Exterior Wall Cladding, What is exterior wall cladding



Exterior wall cladding speaks to what is exterior wall cladding and types of exterior wall cladding.

It is rain screen cladding and the generic solution to wind current problem which is to allow wind pressure differences between the outside and inside of the exterior wall to neutralize themselves through a concept known as pressure equalized wall design.

This involves the creation of an airtight plane, known as the air barrier, behind the outer face of the wall. The air barrier is protected from direct exposure to the outdoors by an unsealed, labrynth jointed layer known as the windscreen. Between the rainscreen and the barrier is a space known as the pressure equalization chamber (PEC).

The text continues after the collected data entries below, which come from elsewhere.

-- ==== Sys2Proof/Syntax.lean ====
section
/-! DEFINITION. Syntax.lean: the commands of the block, one constructor per row of spec/opcode_table.json,
and the types of their operands. -/

namespace Sys2Proof

/-- The result of reading a protected word (08 R209, 09 R238, 10 R254, 11 R288). -/
inductive Ecc where
  | ok
  | corrected
  | uncorrectable
deriving DecidableEq, Repr

/-- The predicate of a Churn instruction word: PINV and PSEL (08 R185). -/
structure Pred where
  inv : Bool := false
  sel : BitVec 3 := 0
deriving DecidableEq, Repr

/-- What port A does to the Vat word of a port B access in the same cycle (10 R251). -/
inductive Collision where
  | none
  | read
  | write
deriving DecidableEq, Repr

/-- What a core's access is; every other master's is plain (11 R270). -/
inductive CoreOp where
  | plain
  /-- an instruction fetch -/
  | fetch
  /-- a load-reserved -/
  | lr
  /-- a store-conditional -/
  | sc
  /-- an atomic memory operation, its written bytes given -/
  | amo
deriving DecidableEq, Repr

/-- One access of a bus-side master in a cycle (01 R15). -/
structure Access where
  /-- MASTER code (01, Bus masters). -/
  master : BitVec 4
  /-- The function on whose behalf the ring engine or PCIe acts. -/
  func : BitVec 4
  addr : BitVec 40
  write : Bool
  /-- Length of a read in bytes. -/
  len : Nat
  /-- Data of a write. -/
  bytes : List Byte
  /-- What port A does to one of its Vat words in the cycle of that word. -/
  portA : Collision
  /-- What the check of the first word or line read finds at least. -/
  ecc : Ecc
  /-- What a core's access is. -/
  op : CoreOp := .plain
  /-- The word of the access, counted from its first, that port A meets. -/
  portAt : Nat := 0
deriving DecidableEq, Repr

/-- The path of a register access (19 R451). -/
inductive Path where
  /-- The PF's BAR0. -/
  | pf
  /-- VF f's BAR0; the offset counts within its function page. -/
  | vf (f : Nat)
  | core (c : Nat)
  | debug
deriving DecidableEq, Repr

/-- The three classes of audio port (06 R122). -/
inductive PortCls where
  | pdmi
  | pdmo
  | tdm
deriving DecidableEq, Repr

/-- What the pins of a port carry over one frame, or one PDM sample. Bit k of a line is its level at the edge of the k-th clock period: of a TDM
frame from the BCLK of its marker on, that of the following marker included (06 R123, R128, R131). -/
structure PinFrame where
  /-- Data lines at the rising edges. -/
  rise : List Nat := []
  /-- Data lines at the falling edges. -/
  fall : List Nat := []
  /-- FS at the rising and at the falling edges of BCLK. -/
  fsRise : Nat := 0
  fsFall : Nat := 0
  /-- BCLK periods from its marker to the next. -/
  len : Nat := 0
  /-- Its length in cy. -/
  cy : Nat := 0
deriving DecidableEq, Repr

/-- An audio port: its class and number. -/
structure PortId where
  cls : PortCls
  idx : Nat
deriving DecidableEq, Repr

/-- The stores whose reads Churn protects (08 R209). -/
inductive ChurnMem where
  | prog
  | coef
  | data
deriving DecidableEq, Repr

/-- A protected read of a program unit that is not clean, in a slot of this tick (08 R209). -/
structure ChurnErr where
  pu : Nat
  slot : Nat
  mem : ChurnMem
  ecc : Ecc
deriving DecidableEq, Repr

/-- What the checks of one Separator beat find in a tile group (09 R238). -/
structure SepErr where
  /-- (model, layer, 64-bit word of the layer's weights, finding) of each weight word read that is not clean. -/
  weights : List (Nat × Nat × Nat × Ecc) := []
  /-- (model, 64-bit word of the staging buffer, finding) of each staging word that has come to hold wrong cells. -/
  staging : List (Nat × Nat × Ecc) := []
deriving DecidableEq, Repr

/-- What a tick meets from outside: protected reads that are not clean, and the measurements of H5. -/
structure TickEnv where
  churn : List ChurnErr := []
  /-- (tile, findings) of the Separator beats still to be made. -/
  sep : List (Nat × SepErr) := []
deriving DecidableEq, Repr

/-- What a sweep meets from outside (04 R86, R97). -/
structure SweepEnv where
  /-- Functions whose record had not been read when the next sweep's tick came. -/
  unread : List Nat := []
  /-- Functions whose record read returned an error. -/
  dbErr : List Nat := []
  /-- Rings whose descriptor fetch returned an error. -/
  fetchErr : List Nat := []
deriving DecidableEq, Repr

/-- The result of testing one Vat word (10 R258, R259). -/
structure MarchRes where
  /-- (place of a read among the operations made on the word, cells that it reads wrong). -/
  bad : List (Nat × BitVec 72) := []
  /-- The content read into the lock register cannot be corrected. -/
  uncorr : Bool := false
deriving DecidableEq, Repr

As wind pressures on the exterior wall build up and fluctuate, small current of air pass back and forth through each unsealed joint in the rainscreen, just enough to equalize the pressure inside the PEC with the pressure immediately outside of it.

These currents are far too weak to carry water with them. A small flaw in the air barrier, such as a sealant bead that has pulled away from one side of the joint, is unlikely to cause a water leak because the volume of air that can pass through the flaw is still relatively small and is probably insufficient to carry water.

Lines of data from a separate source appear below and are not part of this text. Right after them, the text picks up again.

/-- One GAIN channel (R163). -/
structure GainSt where
  /-- gain at the start, 0.01 dB (mute is -14,400 dB-hundredths while ramping) (07 R163) -/
  g0 : Rat := 0
  /-- TARGET being moved to (07 R163) -/
  goal : Int := 0
  /-- ramp ticks done (07 R163) -/
  k : Nat := 0
  /-- RAMP_T of the ramp in progress; 0 = none (07 R163) -/
  n : Nat := 0
  /-- a zero-crossing step is pending (07 R163) -/
  zc : Bool := false
  /-- A of the pending step (07 R163). Reset: DESIGN CHOICE 0, log 3 -/
  start : BitVec 64 := 0
  /-- the test sample of the previous tick (07 R163). Reset: DESIGN CHOICE 0, log 3 -/
  prev : BitVec 32 := 0
  /-- a crossing has been seen since A (LINK) (07 R163) -/
  crossed : Bool := false
deriving DecidableEq, Repr

/-- One DRC unit number (R165). -/
structure DrcSt where
  /-- smoothed reduction in dB (07 R167) -/
  g : Rat := 0
  /-- samples of the look-ahead, newest first (07 R165) -/
  delay : List Frame := []
deriving DecidableEq, Repr

/-- One meter (R168). -/
structure MeterSt where
  /-- PEAK (07 R174) -/
  peak : BitVec 32 := 0
  /-- fraction of PEAK while it decays, in 2^-32 (07 R168) -/
  low : Nat := 0
  /-- running mean square, in 2^-78 of full scale squared (07 R168). Reset: DEDUCED 0 from LEVEL 0xFFFF, log 3 -/
  ms : Nat := 0
  /-- LEVEL (07 R174) -/
  level : BitVec 16 := 0xFFFF
  /-- CLIP (07 R174) -/
  clip : Bool := false
  /-- PEAK is within its hold time (07 R174) -/
  hold : Bool := false
  /-- last tick of the hold (07 R168). Reset: DESIGN CHOICE 0, log 3 -/
  holdEnd : BitVec 64 := 0
deriving DecidableEq, Repr

/-- Fixed audio path (07). -/
structure AudioSt where
  /-- converters by endpoint (07 R155) -/
  conv : Map ConvSt := []
  /-- filters by 64e + c (07 R161) -/
  hpf : Map HpfSt := []
  /-- gains by 64e + c (07 R163) -/
  gain : Map GainSt := []
  /-- DRC unit numbers (07 R165) -/
  drc : Map DrcSt := []
  /-- meters 0 to 543 (07 R168) -/
  meters : Map MeterSt := []
  /-- tick of the last H3 latch (07 R169). Reset: DESIGN CHOICE 0, log 3 -/
  meterTick : BitVec 64 := 0
  /-- input bus frame Churn reads in this tick (08 R198) -/
  inBus : Map Word := []
  /-- input bus frame loaded in H1 for the next tick (02 R21) -/
  nextIn : Map Word := []
  /-- output frame latched in H0, after H1 as shaped by DRC and ramps (02 R21) -/
  outLatch : Map Word := []
  /-- frame handed in H1 to each output endpoint (07 R154) -/
  endOut : Map Frame := []
deriving DecidableEq, Repr

/-- A Churn result not yet visible (R188). -/
structure Flight where
  /-- slot from which it is visible (08 R188) -/
  due : Nat := 0
  /-- the destination is a predicate (08 R188) -/
  toPred : Bool := false
  /-- register number (08 R188) -/
  dst : Nat := 0
  /-- value (08 R188) -/
  val : Word := 0
deriving DecidableEq, Repr

/-- One accumulator with its recent writes (R183, R188). -/
structure AccSt where
  /-- value after every write issued (08 R183) -/
  cur : BitVec 80 := 0
  /-- value after the writes issued at least 3 slots ago (08 R188) -/
  old : BitVec 80 := 0
  /-- issue slot and value of younger writes, oldest first (08 R188) -/
  recent : List (Nat × BitVec 80) := []
deriving DecidableEq, Repr

/-- Geometry of a delay line or Vat table (R190, R194). -/
structure Geom where
  /-- BANK (08 R190) -/
  bank : Nat := 0
  /-- OFFSET (08 R190) -/
  offset : Nat := 0
  /-- LEN (08 R190) -/
  len : Nat := 0
deriving DecidableEq, Repr

/-- A lookup table declaration (R197). -/
structure LutTab where
  /-- BASE (08 R197) -/
  base : Nat := 0
  /-- LOG2N (08 R197) -/
  log2n : Nat := 0
  /-- SIGNED (08 R197) -/
  signed : Bool := false
  /-- INTERP (08 R197) -/
  interp : Bool := false
deriving DecidableEq, Repr

/-- A Separator tap (R200). -/
structure Tap where
  /-- DIR (08 R200) -/
  dir : Nat := 0
  /-- MODEL (08 R200) -/
  model : Nat := 0
  /-- STEP (08 R200) -/
  step : Nat := 0
  /-- ROW (08 R200) -/
  row : Nat := 0
  /-- ELEM_FIRST (08 R200) -/
  first : Nat := 0
  /-- COUNT (08 R200) -/
  count : Nat := 0
  /-- PB_FIRST (08 R200) -/
  pb : Nat := 0
  /-- TICK_OFFSET (08 R200) -/
  off : Nat := 0
deriving DecidableEq, Repr

/-- State of a delay line (R191). -/
structure LineSt where
  /-- WP (08 R191) -/
  wp : Nat := 0
  /-- FILL (08 R191) -/
  fill : Nat := 0
  /-- a DWR of the line has executed in this tick (08 R191) -/
  wrote : Bool := false
deriving DecidableEq, Repr

/-- A glider in use (R196). -/
structure Glide where
  /-- MODE: 1 LINEAR, 2 EXP (08 R196) -/
  mode : Nat := 0
  /-- PARAM (08 R196) -/
  param : Nat := 0
  /-- start value (08 R196) -/
  v0 : Word := 0
  /-- value of the present tick (08 R196) -/
  v : Word := 0
  /-- ticks done (08 R196) -/
  j : Nat := 0
  /-- not yet at its target (08 R212) -/
  moving : Bool := false
deriving DecidableEq, Repr

/-- One Churn program unit (R183). -/
structure PuSt where
  /-- D0 to D63 (08 R183) -/
  d : Map Word := []
  /-- A0 to A3 (08 R183) -/
  acc : Map AccSt := []
  /-- P1 to P7 in bits 1 to 7 (bit 0 unused: P0 reads 1) (08 R183) -/
  p : BitVec 8 := 0
  /-- next program slot of this tick (08 R182) -/
  slot : Nat := 0
  /-- results not yet visible, oldest first (08 R188) -/
  flight : List Flight := []
  /-- active program store; unlisted words are 0 = NOP (08 R182) -/
  prog : Map (BitVec 64) := []
  /-- active coefficient memory C[k] (08 R195) -/
  coef : Map Word := []
  /-- gliders by coefficient index (08 R196) -/
  glides : Map Glide := []
  /-- lookup-table memory (08 R197) -/
  lut : Map Word := []
  /-- declared delay lines (08 R190) -/
  lines : List Geom := []
  /-- declared lookup tables (08 R197) -/
  tables : List LutTab := []
  /-- declared Vat tables (08 R194) -/
  vtabs : List Geom := []
  /-- declared taps (08 R200) -/
  taps : List Tap := []
  /-- HOP of the header (08 R201) -/
  hop : Nat := 0
  /-- WP and FILL (08 R191) -/
  lineSt : Map LineSt := []
  /-- corrected words awaiting H7 (true = program) (08 R209) -/
  fixes : List (Bool × Nat) := []
  /-- CHURN_ECC posted in this tick (08 R209) -/
  eccPosted : Bool := false
  /-- its stores hold the applied program, coefficients and table (08 R211) -/
  loaded : Bool := true
deriving DecidableEq, Repr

By contrast any flaw, no matter how small, in an external sealant joint without an air barrier behind it will cause a water leak, because the sealant joint itself is wet.

Because wind pressures across the face of a building may vary considerably at any given between one area of the face and another, the PEC must be divided into airtight compartments small enough so that volumes of air cannot rush through the joints in higher pressure areas of the face and flow across the air chamber to lower pressure areas, carrying water with them.

The appropriate size of these chambers may vary considerably, depending on the design of the wall system and the wind forces to which it is exposed. Broadly speaking, PECs are normally no taller than one story or wider than one or two columns bay. In some applications they may be significantly smaller.

The term rainscreen principal originated with the concept of pressure equalized wall design and at one time it was used exclusively in reference to pressure equalized cladding systems. More recently the term rainscreen cladding has become to be applied more broadly to any cladding system with a system of internal drainage, regardless of the extent of compartmentalization of the drainage space and the degree of pressure equalization that can be achieved.

In practice, varying degrees of pressure equalization are achievable and the line between cladding systems best characterized as simple rainscreens or pressure equalized walls is often the same.